Village in County Kilkenny, Ireland

Rower or The Rower is a small village in County Kilkenny, Ireland. The Rower is on the R705 regional road, roughly 30 km from both Waterford and Kilkenny. It is within the parish of the same name, which is about five miles (8 km) in length from north to south, by about three miles in breadth. It lies on the slopes of Brandon Hill and Cullintra Hill.

== History ==
Also historically as Roar, Rowar or Tamplerowar, Rower was a parish in the historical Barony of Ida. Within its limits was Ringwood, the seat of Lord Clifden, and an ancient residence of the Bolger family. The parish comprised 10,508 statute acres, as applotted under the tithe act, of which about 1000 acre consist of mountain, and a small portion of bog.
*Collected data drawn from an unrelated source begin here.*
/-- CMD_FETCH: the prefetch buffer fills from the ring while it has room (R147, R148). A DISCARD or ERROR queue fetches
nothing (R180). -/
def execCmdFetch (site q cyc : Nat) (s : State) : Ans :=
  onUnit (s.tileOn site && q < 4) <|
    match (s.tile site).job with
    | none => s
    | some j =>
      if s.mayIssue site q cyc && (s.tile site).fail.isNone then s.fetch site q cyc j.holder (16 - (s.queue site q).buf.length) else s

/-- A TAIL write: ignored where the ring would overflow, and OVERRUN set (R148). -/
def State.setTail (s : State) (site q v : Nat) : State :=
  if 2 ^ s.rd (R.TILE_CMDQ_SIZE_SIZE_LOG2 site q) < toField 32 ((v : Int) - s.rd (R.TILE_CMDQ_HEAD_HEAD site q)) then
    s.flag (R.TILE_CMDQ_STATUS_OVERRUN site q)
  else s.wr (R.TILE_CMDQ_TAIL_TAIL site q) v

/-- The mirror of a quantiser command with statistics (R113). -/
def State.writeStats (s : State) (site : Nat) (c : RunCmd) : State :=
  if c.record.isEmpty then s
  else
    let n := fun i k => ofBytes ((c.record.drop i).take k)
    let t := (s.bump (R.TILE_QSTAT_SEQ_SEQ site) 1).wrs [(R.TILE_QSTAT_HDR_GROUPS site, n 0 2),
      (R.TILE_QSTAT_HDR_SSE_INF site, n 2 1 % 2), (R.TILE_QSTAT_SAT_SAT_COUNT site, n 4 4),
      (R.TILE_QSTAT_NONFIN_NONFINITE_COUNT site, n 8 4)]
    t.each (List.range 256) fun t g =>
      (t.wr (R.TILE_QSTAT_SSE_SSE site g) (n (0x10 + 8 * g) 4)).wr (R.TILE_QSTAT_CNT_COUNT site g) (n (0x14 + 8 * g) 4)

/-- What a command that comes to its end in cycle `cyc` leaves behind: its SRAM outputs, scale entries, the statistics
mirror; for a SEAM_ECC the error (R202). -/
def State.finish (s : State) (site q cyc : Nat) (c : RunCmd) : State :=
  let t := s.each c.outs.flatten fun t p => t.write site p
  let t := t.iff c.scaleOut fun t =>
    let (first, n) := (c.scales.head?).getD (0, 0)
    let u := t.each (List.range n) fun t k => t.wr (scaleFld site (first + k)) ((c.scaleData.getD k 0).toNat)
    let d := u.queue site q
    u.setQueue site q { d with loads := (first, n, cyc) :: d.loads.filter fun l => d.headAt ≤ l.2.2 }
  let t := t.writeStats site c
  match c.seam with
  | some w =>
    match w.bad with
    | some b => (t.vaultBad b.1 b.2.1 b.2.2).flag (R.VAULT_SEAM_ERR_ECC_UNCORR w.vault)
    | none => t
  | none => t

/-- The command of queue `q` with this index that runs, or that the failure of this very cycle has stopped (R145, R181,
R232). -/
def State.runOf (s : State) (site q index cyc : Nat) : Option (RunCmd × Bool) :=
  let mine := fun (c : RunCmd) => c.queue == q && c.index == index && c.unit != .banks
  match (s.tile site).running.find? mine with
  | some c => some (c, false)
  | none => (s.failing site cyc).bind fun f => (f.running.find? mine).map fun c => (c, true)

/-- The parity bits that a command's reads can meet (R144): a MATMUL reads both, an ACC_READ the accumulator file. -/
def RunCmd.parityOf (c : RunCmd) : Nat :=
  if c.unit == .array then c.par % 4 else if c.unit == .accPort && !c.accOut then c.par / 2 % 2 * 2 else 0

/-- Array commands issued in the cycle in which the array halts complete with ARRAY_HALTED (R145). -/
def State.haltLate (s : State) (site cyc : Nat) (c : RunCmd) : State :=
  s.each (((s.failing site cyc).map (·.running)).getD []) fun t d =>
    if d.unit == .array && d.cyc == cyc && d.queue != c.queue then t.failCmd site d.queue cyc 0x33 d.tag d.index else t

/-- A running command ends in cycle `cyc` because of what it reads: `bad` is the address plus 1 of an uncorrectable SRAM
word, `par` parity bits. -/
def State.failRun (s : State) (site cyc : Nat) (c : RunCmd) (stopped : Bool) (bad par : Nat) : State :=
  let t := if stopped then s
    else (s.spoil site (c.wholeRows cyc) c).retire site (if c.array.isSome then cyc + 1 else cyc) 0 c
  let t := t.iff (bad != 0) fun t => t.sramUncorr site (bad - 1)
  let t := t.iff (par != 0) fun t => t.parity site cyc c.tag par c.acc
  let t := t.failCmd site c.queue cyc (if bad = 0 then 0x32 else 0x1A) c.tag c.index
  t.iff (par != 0) fun t => t.haltLate site cyc c
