/-- The entries of a model's step that a running step of the slice holds (R309). -/
def State.seqHeld (s : State) (x i : Nat) : Bool :=
  s.sched.jobs.any fun j => j.slice == x && j.model != 0 && j.phase != .ended && j.entries.any fun e => e.1 == i

/-- The entries marked DONE that no step holds become FREE (R309). -/
def State.freeDone (s : State) (x : Nat) : State :=
  s.each (List.range (s.rd (R.SC_SEQ_SEQ_SHARE x))) fun t i =>
    if t.rd (R.SEQ_STATE_STATE x i) = 3 && !t.seqHeld x i then t.wr (R.SEQ_STATE_STATE x i) 0 else t

/-- A step's end (R313): with OK every entry advances, and a PREFILL entry that reaches its prompt's end decodes;
otherwise ENABLE is cleared. -/
def State.stepEnd (s : State) (j : JobRec) (status : Nat) : State :=
  if j.model = 0 then s
  else
    let x := j.slice
    let m := j.model - 1
    let t := (s.wr (R.MODEL_STATUS_LAST x m) status).bump (R.MODEL_STATUS_STEPS x m) 1
    let t := if status ≠ 0 then t.wr (R.MODEL_CTRL_ENABLE x m) 0 else
      t.each j.entries fun t e =>
        let u := t.bump (R.SEQ_POS_POS x e.1) e.2
        if u.rd (R.SEQ_STATE_STATE x e.1) = 1 && u.rd (R.SEQ_PROMPT_LEN_PROMPT_LEN x e.1) ≤ u.rd (R.SEQ_POS_POS x e.1)
        then u.wr (R.SEQ_STATE_STATE x e.1) 2 else u
    t.freeDone x

/-- The references a job holds on the JOB tables are given back (R60). -/
def State.leaveTables (s : State) (j : JobRec) : State := s.each j.banks fun t b => t.leaveBank b.1 b.2 1

/-- A job of slice `x` that held tiles has ended: the slice is at a job boundary (R282). -/
def State.markEnd (s : State) (j : JobRec) : State :=
  s.iff (j.slice < 64 && j.count != 0) fun t => t.setSlice j.slice { t.slice j.slice with ended := t.now + 1 }

/-- A job ends with a status: counts, then its record waits for the completion writer (R298, R303). -/
def State.endJob (s : State) (j : JobRec) (status : Nat) : State :=
  let t := (s.lastJob { j with phase := .ended, status := some status }).markEnd j
  let t := t.leaveTables j
  let t := t.jobCount j.slice j.queue (if status = 0 || status = 5 then 2 else 3)
  let t := t.stepEnd j status
  t.each j.tiles fun t k => t.wr (R.SCHED_TILE_LAUNCH_PLANNED k) 0

/-- The record of an ended job (R299). -/
def JobRec.record (j : JobRec) (phase : Nat) : List Byte :=
  let st := j.status.getD 0
  toBytes 4 (bankNum j.desc 0x18 4) ++ toBytes 1 st ++ toBytes 1 (if st = 1 then j.code else 0) ++
  toBytes 1 j.failTile ++ toBytes 1 j.failQueue ++ toBytes 4 j.failIndex ++
  toBytes 4 ((if j.fallback then 1 else 0) + (if j.launched then 2 else 0) + phase * 2 ^ 31) ++
  toBytes 8 j.startWord ++ toBytes 8 j.charge

/-! Admission (R307) -/

/-- A new job from a descriptor. -/
def State.newJob (s : State) (x q index model : Nat) (entries : List (Nat × Nat)) (d : List Byte) : JobRec where
  id := s.sched.nextId
  slice := x
  queue := q
  gen := if x < 64 then s.gen x else 0
  index := index
  phase := .waiting
  desc := d
  table := []
  fbDesc := []
  fbTable := []
  mode := 0
  split := 0
  slack := 0
  launch := 0
  policy := 0
  count := 0
  tiles := []
  bound := 0
  group := 0
  reserved := 0
  charge := 0
  startNs := 0
  startCyc := 0
  startWord := 0
  launched := false
  closed := false
  checks := []
  status := none
  code := 0
  failTile := 0
  failQueue := 0
  failIndex := 0
  fallback := false
  model := model
  entries := entries
  hgen := if x < 64 then s.hostGen x q else 0
  banks := []
  fbMode := 0
  air := none
  ops := []
  plan := []

/-- A job joins the end of the list, submitted. -/
def State.submit (s : State) (x q index model : Nat) (entries : List (Nat × Nat)) (d : List Byte) : State :=
  let j := s.newJob x q index model entries d
  ({ s with sched := { s.sched with nextId := j.id + 1 } }.setJobs (s.sched.jobs ++ [j])).jobCount x q 0

/-- Records the ring holds. -/
def State.cqUsed (s : State) (x q : Nat) : Nat :=
  toField 32 ((s.rd (R.CQ_TAIL_TAIL x q) : Int) - s.rd (R.CQ_HEAD_HEAD x q))

/-- The completion ring has an entry beyond the records that already wait for it, so that a refusal leaves no more held
records than R302 allows. -/
def State.cqRoom (s : State) (x q : Nat) : Bool :=
  s.cqUsed x q + (s.sched.jobs.filter fun j => j.slice == x && j.queue == q && j.phase == .ended).length
    < 2 ^ s.rd (R.CQ_SIZE_SIZE_LOG2 x q)

/-- Queue `q` of slice `x` may be served: slice OPEN, ACTIVE, its ring not full, not held by a LOST host session. -/
def State.serves (s : State) (x q : Nat) : Bool :=
  s.sliceOpen x && s.rd (R.JQ_STATUS_STATE x q) == 1 && s.cqRoom x q && !(s.attachedQ x q && s.rd R.HB_SESSION_STATUS_STATE == 2)

/-- A job of the queue is fetched and waits. -/
def State.hasHead (s : State) (x q : Nat) : Bool :=
  s.sched.jobs.any fun j => j.slice == x && j.queue == q && j.phase == .waiting

/-- Address of the descriptor at HEAD. -/
def State.headAddr (s : State) (x q : Nat) : Nat :=
  s.rd (R.JQ_BASE_ADDR x q) * 128 + 128 * (s.rd (R.JQ_HEAD_HEAD x q) % 2 ^ s.rd (R.JQ_SIZE_SIZE_LOG2 x q))

/-- Fetches descriptors of a queue until one is not refused, at most `n`: one that cannot be read sets FAULT (R302). -/
def State.fetchHead (s : State) (x q : Nat) : Nat → State
  | 0 => s
  | n + 1 =>
    if !s.serves x q || q == 31 || s.hasHead x q || s.rd (R.JQ_HEAD_HEAD x q) == s.rd (R.JQ_TAIL_TAIL x q) then s
    else if !s.mapped x (s.headAddr x q) 128 || (s.firstBad x (s.headAddr x q) 128).isSome then
      s.wr (R.JQ_STATUS_STATE x q) 3
    else
      let d := s.vbytes x (s.headAddr x q) 128
      let i := s.rd (R.JQ_HEAD_HEAD x q)
      let t := (s.submit x q i 0 [] d).bump (R.JQ_HEAD_HEAD x q) 1
      match t.admitCode x d with
      | 0 => t
      | c =>
        match t.sched.jobs.getLast? with
        | some j => (t.endJob j c).fetchHead x q n
        | none => t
Nearby sites listed in the Record of Monuments and Places include a large circular enclosure or rath, recorded as a "possible ecclesiastical enclosure". Immediately to the southwest of this site is the ruined 19th century church and graveyard of the Rower Church.

==Amenities==
The Rower has a primary school, two churches, a GAA field and community hall. The ruined castle of Coolhill, said to have belonged to the Butler family, is nearby; and there are several broken dolmens in the vicinity of Ballinabarna.

The community is represented by a hurling team which competes in the senior grade of Kilkenny GAA.